Following his stint as a teacher at Tanner, Gerald would go on to have a decorated administration career in the Limestone County and Athens City school systems in multiple roles for multiple schools.

The first was the assistant principal role at Tanner High. Then, he would end up as the assistant principal at Athens Middle School, which is how he got into the city system where he would spend the “next 30 years or so” other than one year at Lauderdale County High School (formerly Rogersville High School).

“I was an administrator at one time or another in four of their (Athens’) schools,” he said.

His other roles at the schools included going to Athens High School after the departure of Larry McCoy, who at that time was the assistant principal of Athens High and a successful football coach. Gerald would end up being offered the job without applying for it to become the new assistant principal at the high school.

During his stint at Rogersville High School, following his time as assistant principal at Athens High, Brenda was working at Austin High School in Decatur. However, they were living in Country Club Acres in Athens, in between both of their jobs.

With children in school, and Gerald wanting his wife to keep her job at Austin, he got his old job back as the assistant principal of Athens High School after talking to superintendent Dale Weiznecker.

“I was assistant principal at Athens High School twice,” he said.

Brenda would eventually make her way over to Athens High School as well, while also teaching classes at Calhoun Community College.

However, Gerald had a dream of being principal one day. He knew he would be good at it. He knew he had the ability to love kids and teach them discipline at the same time.

He got his shot at Cowart Elementary following his second stint at Athens High. He knew going from high school kids to elementary kids would be a challenge, but Gerald did what he called a “smart thing.”

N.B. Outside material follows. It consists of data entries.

-- ==== Sys2Proof/Laws/Exec.lean ====
section
/-!
SUPPORT. Said once: everything an operation can do when it answers a next state (`exec_effect`), everything a step can do
(`step_next_cases`), and when an operation faults or refuses.
-/

namespace Sys2Proof.Machine

/-- The operations that write no state of the block: the extractions, the two decoders and the snapshot. -/
def pureOp : Instr → Bool
  | .rcRh _ => true
  | .rcRv _ => true
  | .rcLh _ => true
  | .rcLv _ => true
  | .rcSl _ => true
  | .rcSr _ => true
  | .rcMx _ => true
  | .rcMy _ => true
  | .rcMz _ => true
  | .rcMl _ => true
  | .rcMr _ => true
  | .rcKb _ => true
  | .rcDecode _ => true
  | .cpVal _ => true
  | .cpDecode _ => true
  | .qPush _ => false
  | .wPop => false
  | .wRead _ => false
  | .wDecode => false
  | .sPublish _ => false
  | .sSnapshot => true
  | .wCancel _ => false
  | .reset => false

/-- Everything an operation can do to a state, guards included. -/
inductive Effect (s : State) : Instr → State → Prop where
  | output (i : Instr) (o : Outputs) (hi : pureOp i = true) (ho : o.sinkOut = none) : Effect s i (s.emit o)
  | accepted (n : Notification) (room : s.queue.length < s.params.qdepth) :
      Effect s (.qPush n) ((s.enqueue n).emit { pushOk := some true })
  | overflowed (n : Notification) (full : s.params.qdepth ≤ s.queue.length) :
      Effect s (.qPush n) ((s.raise ⟨.queueOverflow, n.tid, n.len⟩).emit
        { pushOk := some false, sinkOut := some ⟨.queueOverflow, n.tid, n.len⟩ })
  | popped (n : Notification) (rest : List Notification) (phase : s.wphase = .wait) (head : s.queue = n :: rest) :
      Effect s .wPop ((s.takeInHand n rest).emit {})
  | read (answer : List Byte) (phase : s.wphase = .read) :
      Effect s (.wRead answer)
        (((s.fillScratch (s.bytesRead answer)).setPhase .decode).emit { trReq := some s.transportRequest })
  | published (r : Record) (phase : s.wphase = .decode) (ok : s.scratchDecoded = some (.ok r)) :
      Effect s .wDecode (s.publishFrame r)
  | discarded (phase : s.wphase = .decode) (bad : s.scratchDecoded = some .lengthMismatch) :
      Effect s .wDecode s.discardFrame
  | stored (r : Record) (same : r.variant = s.params.variant) : Effect s (.sPublish r) ((s.publish r).emit {})
  | cancelled (may : s.params.hasCancel = true) (phase : s.wphase = .wait) :
      Effect s (.wCancel true) ((s.setPhase .halt).emit {})
  | restarted : Effect s .reset (s.restart.emit {})
  | notEnabled (i : Instr) (off : enabled i s = false) : Effect s i s

/-- An operation that answers a next state has one of these effects. -/
theorem exec_effect {i : Instr} {s t : State} (h : exec i s = .next t) : Effect s i t := by
  cases i <;> simp only [exec] at h
  case qPush n =>
    simp only [execQPush] at h
    split at h <;> rename_i room <;> cases h
    · exact .accepted n ((State.hasRoom_iff s).1 room)
    · exact .overflowed n (by rw [State.hasRoom_iff] at room; omega)
  case wPop =>
    simp only [execWPop] at h
    split at h <;> cases h
    · exact .popped _ _ ‹_› ‹_›
    · rename_i hn
      refine .notEnabled _ ?_
      rw [← Bool.not_eq_true]
      intro hp
      obtain ⟨h1, h2⟩ := (State.popEnabled_iff s).1 (by simpa [enabled, Instr.wf] using hp)
      obtain ⟨n, rest, hq⟩ := List.exists_cons_of_ne_nil h2
      exact hn n rest h1 hq
  case wRead answer =>
    simp only [execWRead] at h
    split at h <;> rename_i hr <;> cases h
    · exact .read answer ((State.readEnabled_iff s).1 hr)
    · exact .notEnabled _ (by simpa [enabled, Instr.wf] using hr)
  case wDecode =>
    simp only [execWDecode] at h
    split at h <;> rename_i hr
    · split at h <;> cases h
      · exact .published _ ((State.decodeEnabled_iff s).1 hr) ‹_›
      · exact .discarded ((State.decodeEnabled_iff s).1 hr) ‹_›
    · cases h
      exact .notEnabled _ (by simpa [enabled, Instr.wf] using hr)
  case sPublish r =>
    simp only [execSPublish] at h
    split at h <;> cases h
    exact .stored r ‹_›
  case wCancel c =>
    simp only [execWCancel] at h
    split at h <;> rename_i hr <;> cases h
    · obtain ⟨h1, rfl, h3⟩ := (State.cancelEnabled_iff s c).1 hr
      exact .cancelled h1 h3
    · exact .notEnabled _ (by simpa [enabled, Instr.wf] using hr)
  case reset =>
    cases h
    exact .restarted
  all_goals
    cases h
    exact .output _ _ rfl rfl

/-- Where the schedule is empty and the worker has no step, nothing happens. -/
theorem step_idle_none {s : State} (hs : s.script = []) (hw : workerAction s = none) : step s = .next s := by
  simp [step, hs, idleStep, hw]

/-- Where the schedule is empty the worker takes its own step. -/
theorem step_idle_some {s : State} {i : Instr} (hs : s.script = []) (hw : workerAction s = some i) :
    step s = exec i s.countDraw := by
  simp [step, hs, idleStep, hw]

/-- Where an event is scheduled the step runs it. -/
theorem step_script {s : State} {e : PortEvent} {rest : List PortEvent} (hs : s.script = e :: rest) :
    step s = runEvent e (s.advance rest) := by
  simp [step, hs]

/-- Everything a step that answers a next state can have done. -/
theorem step_next_cases {s t : State} (h : step s = .next t) :
    (s.script = [] ∧ workerAction s = none ∧ t = s) ∨
    (∃ i, s.script = [] ∧ workerAction s = some i ∧ exec i s.countDraw = .next t) ∨
    (∃ e rest i, s.script = e :: rest ∧ decode e = .ok i ∧ enabled i (s.advance rest) = true ∧
      exec i (s.advance rest) = .next t) ∨
    (∃ e rest i, s.script = e :: rest ∧ decode e = .ok i ∧ enabled i (s.advance rest) = false ∧
      t = s.advance rest) := by
  cases hs : s.script with
  | nil =>
    cases hw : workerAction s with
    | none =>
      rw [step_idle_none hs hw] at h
      cases h
      exact .inl ⟨rfl, rfl, rfl⟩
    | some i => exact .inr (.inl ⟨i, rfl, rfl, by rw [← step_idle_some hs hw]; exact h⟩)
  | cons e rest =>
    rw [step_script hs, runEvent] at h
    split at h
    · cases h
    · rename_i i hd
      split at h
      · exact .inr (.inr (.inl ⟨e, rest, i, rfl, hd, ‹_›, h⟩))
      · rename_i hn
        cases h
        exact .inr (.inr (.inr ⟨e, rest, i, rfl, hd, by simpa using hn, rfl⟩))

/-- An operation faults only when the worker decodes with a `scratch_len` beyond the scratch buffer. -/
theorem exec_fault_cases {i : Instr} {s : State} {r : Fault} (h : exec i s = .fault r) :
    i = .wDecode ∧ s.wphase = .decode ∧ s.params.scratchCap < s.scratchLen := by
  cases i <;> simp only [exec] at h
  case qPush => simp only [execQPush] at h; split at h <;> cases h
  case wPop => simp only [execWPop] at h; split at h <;> cases h
  case wRead => simp only [execWRead] at h; split at h <;> cases h
  case wDecode =>
    simp only [execWDecode] at h
    split at h <;> rename_i hr
    · split at h <;> cases h
      rename_i hn
      refine ⟨rfl, (State.decodeEnabled_iff s).1 hr, ?_⟩
      by_contra hle
      rw [State.scratchDecoded_eq (by omega)] at hn
      cases hn
    · cases h
  case sPublish => simp only [execSPublish] at h; split at h <;> cases h
  case wCancel => simp only [execWCancel] at h; split at h <;> cases h
  all_goals cases h

/-- An operation is refused only for a publish of a record of the other variant. -/
theorem exec_refused_cases {i : Instr} {s : State} {r : Refusal} (h : exec i s = .refused r) :
    ∃ q, i = .sPublish q ∧ q.variant ≠ s.params.variant ∧ r = .recordVariant q.variant := by
  cases i <;> simp only [exec] at h
  case qPush => simp only [execQPush] at h; split at h <;> cases h
  case wPop => simp only [execWPop] at h; split at h <;> cases h
  case wRead => simp only [execWRead] at h; split at h <;> cases h
  case wDecode =>
    simp only [execWDecode] at h
    split at h
    · split at h <;> cases h
    · cases h
  case sPublish q =>
    simp only [execSPublish] at h
    split at h <;> cases h
    exact ⟨q, rfl, ‹_›, rfl⟩
  case wCancel => simp only [execWCancel] at h; split at h <;> cases h
  all_goals cases h

/-- No operation changes the parameters (R8). -/
theorem exec_params {i : Instr} {s t : State} (h : exec i s = .next t) : t.params = s.params := by
  cases exec_effect h <;> rfl

/-- No operation changes the schedule. -/
theorem exec_script {i : Instr} {s t : State} (h : exec i s = .next t) : t.script = s.script := by
  cases exec_effect h <;> rfl

@[simp] theorem enabled_qPush (n : Notification) (s : State) : enabled (.qPush n) s = true := rfl
@[simp] theorem enabled_wPop (s : State) : enabled .wPop s = s.popEnabled := rfl
@[simp] theorem enabled_wRead (answer : List Byte) (s : State) : enabled (.wRead answer) s = s.readEnabled := rfl
@[simp] theorem enabled_wDecode (s : State) : enabled .wDecode s = s.decodeEnabled := rfl
@[simp] theorem enabled_sSnapshot (s : State) : enabled .sSnapshot s = true := rfl
@[simp] theorem enabled_wCancel (c : Bool) (s : State) : enabled (.wCancel c) s = s.cancelEnabled c := rfl
@[simp] theorem enabled_reset (s : State) : enabled .reset s = true := rfl

/-- A publish is never a step of its own (R155). -/
@[simp] theorem enabled_sPublish (r : Record) (s : State) : enabled (.sPublish r) s = false := by simp [enabled]

/-- Whether an operation is enabled depends on the parameters, the phase and the queue alone. -/
theorem enabled_congr {s t : State} (hp : t.params = s.params) (hw : t.wphase = s.wphase) (hq : t.queue = s.queue)
    (i : Instr) : enabled i t = enabled i s := by
  cases i <;>
    simp [enabled, State.popEnabled, State.readEnabled, State.decodeEnabled, State.cancelEnabled, hp, hw, hq]

/-- An operation that is the next step is not refused (R150, R155). -/
theorem exec_ne_refused_of_enabled {i : Instr} {s : State} {r : Refusal} (he : enabled i s = true) :
    exec i s ≠ .refused r := by
  intro h
  obtain ⟨q, rfl, -, -⟩ := exec_refused_cases h
  simp at he

/-- One step more of a run. -/
theorem runSteps_succ {s t : State} (h : step s = .next t) (k : Nat) : runSteps (k + 1) s = runSteps k t := by
  simp [runSteps, h]

/-- One step more of what a run gathers. -/
theorem gatherSteps_succ {one : State → List α} {s t : State} (h : step s = .next t) (k : Nat) :
    gatherSteps one (k + 1) s = one s ++ gatherSteps one k t := by
  simp [gatherSteps, h]

/-- Where nothing is scheduled the worker's own step is its next action. -/
theorem ownAction_eq {s : State} (hs : s.script = []) : ownAction s = workerAction s := by simp [ownAction, hs]

/-- Placing a table word keeps the invariant. -/
theorem StateInv.forVariant {s : State} (h : StateInv s) (v : Variant) : StateInv (s.forVariant v) := by
  unfold State.forVariant
  split
  · exact h
  · obtain ⟨h1, h2, h3, h4, h5, h6, h7, h8, h9, h10⟩ := h
    have hq : 1 ≤ s.params.qdepth := by
      simp only [Config.Params.wf, Bool.and_eq_true, decide_eq_true_eq] at h1
      omega
    refine ⟨?_, h2, ?_, fun k => k, fun k => k, .inl rfl, h7, fun c hc => ?_, ?_, h10⟩
    · cases v <;> simp [Config.Params.wf, hq, Config.defaultRecord, Record.variant]
    · cases v <;> rfl
    · exact Nat.lt_of_lt_of_le (h8 c hc) (Nat.le_max_left _ _)
    · exact Nat.le_trans h9 (Nat.le_max_left _ _)

end Sys2Proof.Machine
end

“I hired the world’s best secretary. I was an elementary principal my last 16 years, and I had one secretary in Linda Neill for all of it. They had hired her on an interim basis. I interviewed about 30 people. Others had said ‘you should consider Linda’ and long story short, I gave her the job and she was my secretary for the next 16 years.”

He also only had two music teachers in the span of his 16 years in the elementary ranks as principal.

After nine years at Cowart, he would move over to the new elementary school: Brookhill. Neill would follow him there as well to continue their productive working relationship.

One of his crowning achievements in his career was being a major factor in starting the girls sports programs at Athens Middle.

“I am at Cowart when Title IX comes along, and they knew that I liked sports. So, I started girls basketball at Athens Middle School. I coached for the first two years – 17 and 2 record the first year – so I could get the program going, then handed it over.”

However, this would not be the end of his impact on girls’ sports.

As an enthusiast of softball, he was then asked to start a girls softball team.

“We won and we won a lot,” he said. “What was funny is we would go to these tournaments in Florence and Huntsville and these places, and the other people didn’t mean it ugly, but they would go ‘oh here comes Athens, this is their first year.’ But little did they know, the girls had eight years of fast pitch softball. Then, we would win the tournament.”

His service to sports in the area even included becoming an assistant basketball coach at Athens High for a former student of his: Randy White.

He was there for seven years before he and Brenda retired early in their early 50s.

“I had been inside the four walls of a school for 47 years consecutively,” he said. “I had been in school as a student, a teacher, an administrator for 47 years.”


Perry can look back at his career knowing he was able to be loved and respected at the same time. It is tough for the de facto school disciplinarian to be loved by the students, but he found a way to be so admired that students would throw him surprise birthday parties.

According to him, both he and Brenda have had former students-turned-adults come up to them talking about the impact they have had on their lives.

Now, they can enjoy retirement and enjoy the Athens community, while also watching their grandchildren continue to grow.